From 1 November, the People's Republic of China will introduce its first comprehensive data protection law. The Personal Information Protection Law (PIPL) will then apply to all companies operating in China – being an important trading partner and market, also for UK companies. The law adopts some of the principles of the European and UK GDPR. A brief overview of what needs to be considered now.
PIPL vs. DSGVO: the similarities
The PIPL is intended to minimise data misuse by large tech and internet companies in China. It focusses primarily on one important aspect that should sound familiar for those who understand the GDPR: the explicit consent of data subjects to the processing of their data. According to PIPL, companies who process personal data in China will have to obtain consent, among other things, if they want to collect, store or process personal data. In this context, companies must inform data subjects about the purpose and methods of their data collection.

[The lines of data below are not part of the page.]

/-- A frame whose CRC passes and whose payload length is that of its type and of the bytes it carries; any other counts as a CRC error,
and so does one of more than 4,132 bytes (R308, R310). -/
def LFrame.sound (f : LFrame) : Bool :=
  f.crcOk && f.len == f.body.length && match f.type with
    | 2 => decide (1 ≤ f.body.length) && decide (f.body.length ≤ 4096)
    | 3 => f.body.isEmpty || f.body.length == 128
    | 6 => f.body.length % 4 == 0 && decide (f.body.length ≤ 4096)
    | 7 | 0x10 => f.body.length == 16
    | 1 | 4 | 5 | 0x11 | 0x12 => f.body.isEmpty
    | _ => decide (f.body.length ≤ 4096)

/-- A frame arrives at a bridge's port: one that is not sound is discarded, counted and asked for again (R308, R310, R312, R319); the Ack
field of a sound one with ACK_VALID frees frames, and what waits for the window goes out after what the frame itself asks for (R313,
R314). -/
def State.bridgeHears (s : State) (link : Nat) (port : Side) (f : LFrame) (act : State → State) : State :=
  match s.bridge? link with
  | none => s
  | some b =>
    if !b.powered then s
    else if !f.sound then (s.bridge' link fun b => b.port' port fun p => { p with crcErrors := satUp p.crcErrors }).bridgeNak link port
    else if f.ackValid then (act (s.bridge' link fun b => b.port' port (·.acked f.ack))).bridgePump link port
    else act s

/-- A sequenced frame arrives at a bridge's port (R310, R312): what it does when it is accepted. -/
def State.bridgeFrame (s : State) (link : Nat) (port : Side) (f : LFrame) (act : State → State) : State :=
  s.bridgeHears link port f fun s => match s.bridge? link with
    | none => s
    | some b =>
      let p := b.port port
      if !p.up then s
      else if f.seq == p.rxSeq then act (s.bridgeTook link port)
      else if 1 ≤ seqDist p.rxSeq f.seq && seqDist p.rxSeq f.seq ≤ 2047 then s.bridgeAck link port
      else s.bridgeNak link port

/-- A TASK frame of a die task arrives (R312, R324, R810): the row names the opcode. -/
def State.taskFrame (s : State) (link : Nat) (port : Side) (f : LFrame) (op : TaskOp) : State :=
  if f.type = 1 && f.op == op.num then s.bridgeFrame link port f fun t => t.dieTask link port (f.task op) else s

end Sys2Proof.Machine
end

PIPL vs. GDPR: the differences
There are already clear gaps in the PIPL: for example, essential data subject rights such as the right to erasure are completely missing. Here, further alignment with the UK law would be desirable. Just like the GDPR, the scope of application of the PIPL does not cover state bodies – with the difference that the Chinese law lacks a reference to the powers of these bodies (as in Article 2, UK GDPR).
Do I need to take action?
Find out what the new law specifically means for you. For example, the PIPL refers in particular to advertising and tracking – industrial groups that merely purchase raw materials from China are therefore less affected than app and software developers or platform operators. As far as implementation is concerned, you will probably already be familiar with some things from the last 2-3 years of GDPR. Use your experience and measures already taken to guarantee a most efficient and effective implementation.
In summary, the following can be said about the PIPL: In principle, no matter what the motivation, any form of data protection is welcome and every step in this direction is a good one – however, a more far-reaching protection would be desirable for the future, which would not only hold companies but all data-collecting bodies equally accountable.